Dr. med. Stanislaw Nawka, Hausarzt aus Hamburg

Beim Datenschutz muss jeder in die Eigenverantwortung gehen
Datenschutz ist natürlich ein Thema und wird in den Praxen manchmal sträflich vernachlässigt. In Bayern wird mit KIM gearbeitet, einer verschlüsselten Datenkommunikation zwischen Hausärzten, Fachärzten und Krankenhäusern, was sehr gut funktioniert. Trotzdem muss sich jeder an die eigene Nase fassen, was zum Beispiel Passwörter angeht. Ich mache beispielsweise generell keine E-Mail auf, deren Absender ich nicht kenne. Die Praxismail läuft auf einem gesonderten Server. Bei einem Hackerangriff würde so nicht das ganze Praxissystem beschädigt.
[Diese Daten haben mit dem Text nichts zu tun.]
/-- The decoder of a VXE slot word (R40); slot classes are checked when the bundle is formed (R35). -/
noncomputable def decodeVx (w : BitVec 32) : Instr :=
  let h := hdrOfWord w
  match (fld w 16 7).toNat with
  | 0x00 => if fld w 0 1 = 0 then .vaddF32 h (fld w 11 5) (fld w 6 5) (fld w 1 5) else .illegalField .vx w
  | 0x01 => if fld w 0 1 = 0 then .vsubF32 h (fld w 11 5) (fld w 6 5) (fld w 1 5) else .illegalField .vx w
  | 0x02 => if fld w 0 1 = 0 then .vmulF32 h (fld w 11 5) (fld w 6 5) (fld w 1 5) else .illegalField .vx w
  | 0x03 => if fld w 0 1 = 0 then .vfmaF32 h (fld w 11 5) (fld w 6 5) (fld w 1 5) else .illegalField .vx w
  | 0x04 => if fld w 0 1 = 0 then .vminF32 h (fld w 11 5) (fld w 6 5) (fld w 1 5) else .illegalField .vx w
  | 0x05 => if fld w 0 1 = 0 then .vmaxF32 h (fld w 11 5) (fld w 6 5) (fld w 1 5) else .illegalField .vx w
  | 0x06 => if fld w 0 6 = 0 then .vabsF32 h (fld w 11 5) (fld w 6 5) else .illegalField .vx w
  | 0x07 => if fld w 0 6 = 0 then .vnegF32 h (fld w 11 5) (fld w 6 5) else .illegalField .vx w
  | 0x08 => if fld w 0 6 = 0 then .vrcpF32 h (fld w 11 5) (fld w 6 5) else .illegalField .vx w
  | 0x09 => if fld w 0 6 = 0 then .vrsqF32 h (fld w 11 5) (fld w 6 5) else .illegalField .vx w
  | 0x0A => if fld w 0 6 = 0 then .vexp2F32 h (fld w 11 5) (fld w 6 5) else .illegalField .vx w
  | 0x0B => if fld w 0 6 = 0 then .vlog2F32 h (fld w 11 5) (fld w 6 5) else .illegalField .vx w
  | 0x0C => .vcmpF32 h (fld w 14 2 ++ fld w 0 1) (fld w 11 3) (fld w 6 5) (fld w 1 5)
  | 0x10 => if fld w 0 1 = 0 then .vaddF16 h (fld w 11 5) (fld w 6 5) (fld w 1 5) else .illegalField .vx w
  | 0x11 => if fld w 0 1 = 0 then .vsubF16 h (fld w 11 5) (fld w 6 5) (fld w 1 5) else .illegalField .vx w
  | 0x12 => if fld w 0 1 = 0 then .vmulF16 h (fld w 11 5) (fld w 6 5) (fld w 1 5) else .illegalField .vx w
  | 0x13 => if fld w 0 1 = 0 then .vfmaF16 h (fld w 11 5) (fld w 6 5) (fld w 1 5) else .illegalField .vx w
  | 0x14 => if fld w 0 1 = 0 then .vminF16 h (fld w 11 5) (fld w 6 5) (fld w 1 5) else .illegalField .vx w
  | 0x15 => if fld w 0 1 = 0 then .vmaxF16 h (fld w 11 5) (fld w 6 5) (fld w 1 5) else .illegalField .vx w
  | 0x16 => if fld w 0 6 = 0 then .vabsF16 h (fld w 11 5) (fld w 6 5) else .illegalField .vx w
  | 0x17 => if fld w 0 6 = 0 then .vnegF16 h (fld w 11 5) (fld w 6 5) else .illegalField .vx w
  | 0x18 => if fld w 0 6 = 0 then .vrcpF16 h (fld w 11 5) (fld w 6 5) else .illegalField .vx w
  | 0x19 => if fld w 0 6 = 0 then .vrsqF16 h (fld w 11 5) (fld w 6 5) else .illegalField .vx w
  | 0x1A => if fld w 0 6 = 0 then .vexp2F16 h (fld w 11 5) (fld w 6 5) else .illegalField .vx w
  | 0x1B => if fld w 0 6 = 0 then .vlog2F16 h (fld w 11 5) (fld w 6 5) else .illegalField .vx w
  | 0x1C => .vcmpF16 h (fld w 14 2 ++ fld w 0 1) (fld w 11 3) (fld w 6 5) (fld w 1 5)
  | 0x20 => if fld w 0 1 = 0 then .vaddBf16 h (fld w 11 5) (fld w 6 5) (fld w 1 5) else .illegalField .vx w
  | 0x21 => if fld w 0 1 = 0 then .vsubBf16 h (fld w 11 5) (fld w 6 5) (fld w 1 5) else .illegalField .vx w
  | 0x22 => if fld w 0 1 = 0 then .vmulBf16 h (fld w 11 5) (fld w 6 5) (fld w 1 5) else .illegalField .vx w
  | 0x23 => if fld w 0 1 = 0 then .vfmaBf16 h (fld w 11 5) (fld w 6 5) (fld w 1 5) else .illegalField .vx w
  | 0x24 => if fld w 0 1 = 0 then .vminBf16 h (fld w 11 5) (fld w 6 5) (fld w 1 5) else .illegalField .vx w
  | 0x25 => if fld w 0 1 = 0 then .vmaxBf16 h (fld w 11 5) (fld w 6 5) (fld w 1 5) else .illegalField .vx w
  | 0x26 => if fld w 0 6 = 0 then .vabsBf16 h (fld w 11 5) (fld w 6 5) else .illegalField .vx w
  | 0x27 => if fld w 0 6 = 0 then .vnegBf16 h (fld w 11 5) (fld w 6 5) else .illegalField .vx w
  | 0x28 => if fld w 0 6 = 0 then .vrcpBf16 h (fld w 11 5) (fld w 6 5) else .illegalField .vx w
  | 0x29 => if fld w 0 6 = 0 then .vrsqBf16 h (fld w 11 5) (fld w 6 5) else .illegalField .vx w
  | 0x2A => if fld w 0 6 = 0 then .vexp2Bf16 h (fld w 11 5) (fld w 6 5) else .illegalField .vx w
  | 0x2B => if fld w 0 6 = 0 then .vlog2Bf16 h (fld w 11 5) (fld w 6 5) else .illegalField .vx w
  | 0x2C => .vcmpBf16 h (fld w 14 2 ++ fld w 0 1) (fld w 11 3) (fld w 6 5) (fld w 1 5)
  | 0x30 => if fld w 0 1 = 0 then .viadd h (fld w 11 5) (fld w 6 5) (fld w 1 5) else .illegalField .vx w
  | 0x31 => if fld w 0 1 = 0 then .visub h (fld w 11 5) (fld w 6 5) (fld w 1 5) else .illegalField .vx w
  | 0x32 => if fld w 0 1 = 0 then .vimul h (fld w 11 5) (fld w 6 5) (fld w 1 5) else .illegalField .vx w
  | 0x33 => if fld w 0 1 = 0 then .vand h (fld w 11 5) (fld w 6 5) (fld w 1 5) else .illegalField .vx w
  | 0x34 => if fld w 0 1 = 0 then .vor h (fld w 11 5) (fld w 6 5) (fld w 1 5) else .illegalField .vx w
  | 0x35 => if fld w 0 1 = 0 then .vxor h (fld w 11 5) (fld w 6 5) (fld w 1 5) else .illegalField .vx w
  | 0x36 => if fld w 0 1 = 0 then .vshl h (fld w 11 5) (fld w 6 5) (fld w 1 5) else .illegalField .vx w
  | 0x37 => if fld w 0 1 = 0 then .vshr h (fld w 11 5) (fld w 6 5) (fld w 1 5) else .illegalField .vx w
  | 0x38 => if fld w 0 1 = 0 then .vsra h (fld w 11 5) (fld w 6 5) (fld w 1 5) else .illegalField .vx w
  | 0x39 => if fld w 0 1 = 0 then .vimin h (fld w 11 5) (fld w 6 5) (fld w 1 5) else if fld w 0 1 = 1 then .viminU h (fld w 11 5) (fld w 6 5) (fld w 1 5) else .illegalField .vx w
  | 0x3A => if fld w 0 1 = 0 then .vimax h (fld w 11 5) (fld w 6 5) (fld w 1 5) else if fld w 0 1 = 1 then .vimaxU h (fld w 11 5) (fld w 6 5) (fld w 1 5) else .illegalField .vx w
  | 0x3B => .vicmp h (fld w 14 2 ++ fld w 0 1) (fld w 11 3) (fld w 6 5) (fld w 1 5)
  | 0x3C => if fld w 0 1 = 0 then .vsel h (fld w 11 5) (fld w 6 5) (fld w 1 5) else .illegalField .vx w
  | 0x3D => if fld w 0 6 = 0 then .vmov h (fld w 11 5) (fld w 6 5) else if fld w 9 2 = 0 ∧ fld w 0 6 = 1 then .vmovQ h (fld w 11 5) (fld w 6 3) else .illegalField .vx w
  | 0x3E => .vsplat h (fld w 11 5) (fld w 0 11)
  | 0x3F => .vidx h (fld w 11 5) (fld w 0 11)
  | 0x40 => if fld w 0 1 = 0 then .vcvt h (fld w 11 5) (fld w 6 5) (fld w 1 5) else .illegalField .vx w
  | 0x41 => if fld w 0 1 = 0 then .vqntS8 h (fld w 11 5) (fld w 6 5) (fld w 1 5) else if fld w 0 1 = 1 then .vqntU8 h (fld w 11 5) (fld w 6 5) (fld w 1 5) else .illegalField .vx w
  | 0x42 => if fld w 0 1 = 0 then .vdeq h (fld w 11 5) (fld w 6 5) (fld w 1 5) else if fld w 0 1 = 1 then .vdeqU h (fld w 11 5) (fld w 6 5) (fld w 1 5) else .illegalField .vx w
  | 0x43 => if fld w 4 2 = 0 ∧ fld w 0 1 = 0 then .vpack h (fld w 11 5) (fld w 6 5) (fld w 1 3) else if fld w 4 2 = 0 ∧ fld w 0 1 = 1 then .vpackS h (fld w 11 5) (fld w 6 5) (fld w 1 3) else .illegalField .vx w
  | 0x44 => if fld w 4 2 = 0 ∧ fld w 0 1 = 0 then .vunpk h (fld w 11 5) (fld w 6 5) (fld w 1 3) else if fld w 4 2 = 0 ∧ fld w 0 1 = 1 then .vunpkS h (fld w 11 5) (fld w 6 5) (fld w 1 3) else .illegalField .vx w
  | 0x48 => if fld w 0 1 = 0 then .vperm h (fld w 11 5) (fld w 6 5) (fld w 1 5) else if fld w 0 1 = 1 then .vpermH h (fld w 11 5) (fld w 6 5) (fld w 1 5) else .illegalField .vx w
  | 0x49 => .vbcst h (fld w 11 5) (fld w 6 5) (fld w 0 1 ++ fld w 1 5)
  | 0x4A => .vrot h (fld w 11 5) (fld w 6 5) (fld w 0 1 ++ fld w 1 5)
  | 0x4C => if fld w 4 2 = 0 ∧ fld w 0 1 = 0 then .vred h (fld w 11 5) (fld w 6 5) (fld w 1 3) else .illegalField .vx w
  | 0x4D => if fld w 3 3 = 0 ∧ fld w 0 1 = 0 then .vredx h (fld w 11 5) (fld w 6 5) (fld w 1 2) else .illegalField .vx w
  | 0x4E => if fld w 0 1 = 0 then .vtopk h (fld w 11 5) (fld w 6 5) (fld w 1 5) else if fld w 0 1 = 1 then .vtopkMin h (fld w 11 5) (fld w 6 5) (fld w 1 5) else .illegalField .vx w
  | 0x50 => if fld w 14 2 = 0 then .trow h (fld w 13 1 ++ fld w 0 6) (fld w 11 2) (fld w 6 5) else .illegalField .vx w
  | 0x51 => if fld w 9 2 = 0 then .tcol h (fld w 11 5) (fld w 8 1 ++ fld w 0 6) (fld w 6 2) else .illegalField .vx w
  | 0x52 => if fld w 13 3 = 0 ∧ fld w 0 11 = 0 then .tclr h (fld w 11 2) else .illegalField .vx w
  | 0x58 => if fld w 5 6 = 0 ∧ fld w 0 1 = 0 then .vpop h (fld w 11 5) (fld w 1 4) else .illegalField .vx w
  | 0x59 => if fld w 11 5 = 0 ∧ fld w 0 6 = 0 then .vpush h (fld w 6 5) else .illegalField .vx w
  | 0x5A => if fld w 5 6 = 0 ∧ fld w 0 1 = 0 then .vpopd h (fld w 11 5) (fld w 1 4) else .illegalField .vx w
  | 0x5B => if fld w 11 5 = 0 ∧ fld w 0 6 = 0 then .veq h (fld w 6 5) else if fld w 9 7 = 0 ∧ fld w 0 6 = 1 then .veqP h (fld w 6 3) else .illegalField .vx w
  | 0x5C => if fld w 0 11 = 0 then .vdq h (fld w 11 5) else if fld w 0 11 = 1 then .vdqHi h (fld w 11 5) else .illegalField .vx w
  | 0x5D => if fld w 11 5 = 0 ∧ fld w 0 6 = 0 then .vaq h (fld w 6 5) else .illegalField .vx w
  | 0x60 => if fld w 14 2 = 0 ∧ fld w 9 2 = 0 ∧ fld w 0 6 = 0 then .vany h (fld w 11 3) (fld w 6 3) else .illegalField .vx w
  | 0x61 => if fld w 14 2 = 0 ∧ fld w 9 2 = 0 ∧ fld w 0 6 = 0 then .vall h (fld w 11 3) (fld w 6 3) else .illegalField .vx w
  | 0x62 => if fld w 9 2 = 0 ∧ fld w 4 2 = 0 then .qlog h (fld w 14 2 ++ fld w 0 1) (fld w 11 3) (fld w 6 3) (fld w 1 3) else .illegalField .vx w
  | 0x63 => if fld w 9 7 = 0 ∧ fld w 0 6 = 0 then .vmsk h (fld w 6 3) else .illegalField .vx w
  | 0x64 => if fld w 9 2 = 0 ∧ fld w 4 2 = 0 then .vxPlog h (fld w 14 2 ++ fld w 0 1) (fld w 11 3) (fld w 6 3) (fld w 1 3) else .illegalField .vx w
  | 0x68 => if fld w 12 4 = 0 then .vbprep h (fld w 11 1) (fld w 0 11) else .illegalField .vx w
  | 0x69 => if fld w 12 4 = 0 ∧ fld w 8 3 = 0 ∧ fld w 0 6 = 0 then .vbxfer h (fld w 11 1) (fld w 6 2) else .illegalField .vx w
  | 0x6A => if fld w 13 2 = 0 then .vlset h (fld w 15 1) (fld w 11 2) (fld w 0 11) else .illegalField .vx w
  | 0x6B => if fld w 0 16 = 0 then .vret h else .illegalField .vx w
  | 0x6C => .vwin h (fld w 11 5) (fld w 0 11)
  | 0x70 => if fld w 0 1 = 0 then .vgrt h (fld w 11 5) (fld w 6 5) (fld w 3 3) (fld w 1 2) else .illegalField .vx w
  | 0x71 => if fld w 6 5 = 0 ∧ fld w 0 1 = 0 then .vrand h (fld w 11 5) (fld w 3 3) (fld w 1 2) else if fld w 11 5 = 0 ∧ fld w 0 6 = 1 then .vrandSet h (fld w 6 5) else .illegalField .vx w
  | 0x74 => if fld w 0 16 = 0 then .vshd h else .illegalField .vx w
  | 0x78 => if fld w 0 11 = 0 then .vstat h (fld w 11 5) else if fld w 0 11 = 1 then .vstatClr h (fld w 11 5) else .illegalField .vx w
  | 0x7C => if fld w 0 16 = 0 then .vnop h else .illegalField .vx w
  | 0x7D => if fld w 11 5 = 0 then .vtrap h (fld w 0 11) else .illegalField .vx w
  | 0x7F => if fld w 23 9 = 0 then .vext (fld w 0 16) else .illegalField .vx w
  | _ => .illegalOpcode .vx w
Dr. med. Stefan Feige, Hausarzt aus Ampfing

Die Datenschutzmaßnahmen sind übertrieben
Ich finde die Datenschutzmaßnahmen übertrieben. Jeden Patienten die Datenschutzerklärungen unterschreiben zu lassen, ist sehr arbeitsintensiv. Als Ärztin oder Arzt ist man sowieso zur Schweigepflicht verpflichtet, das genügt.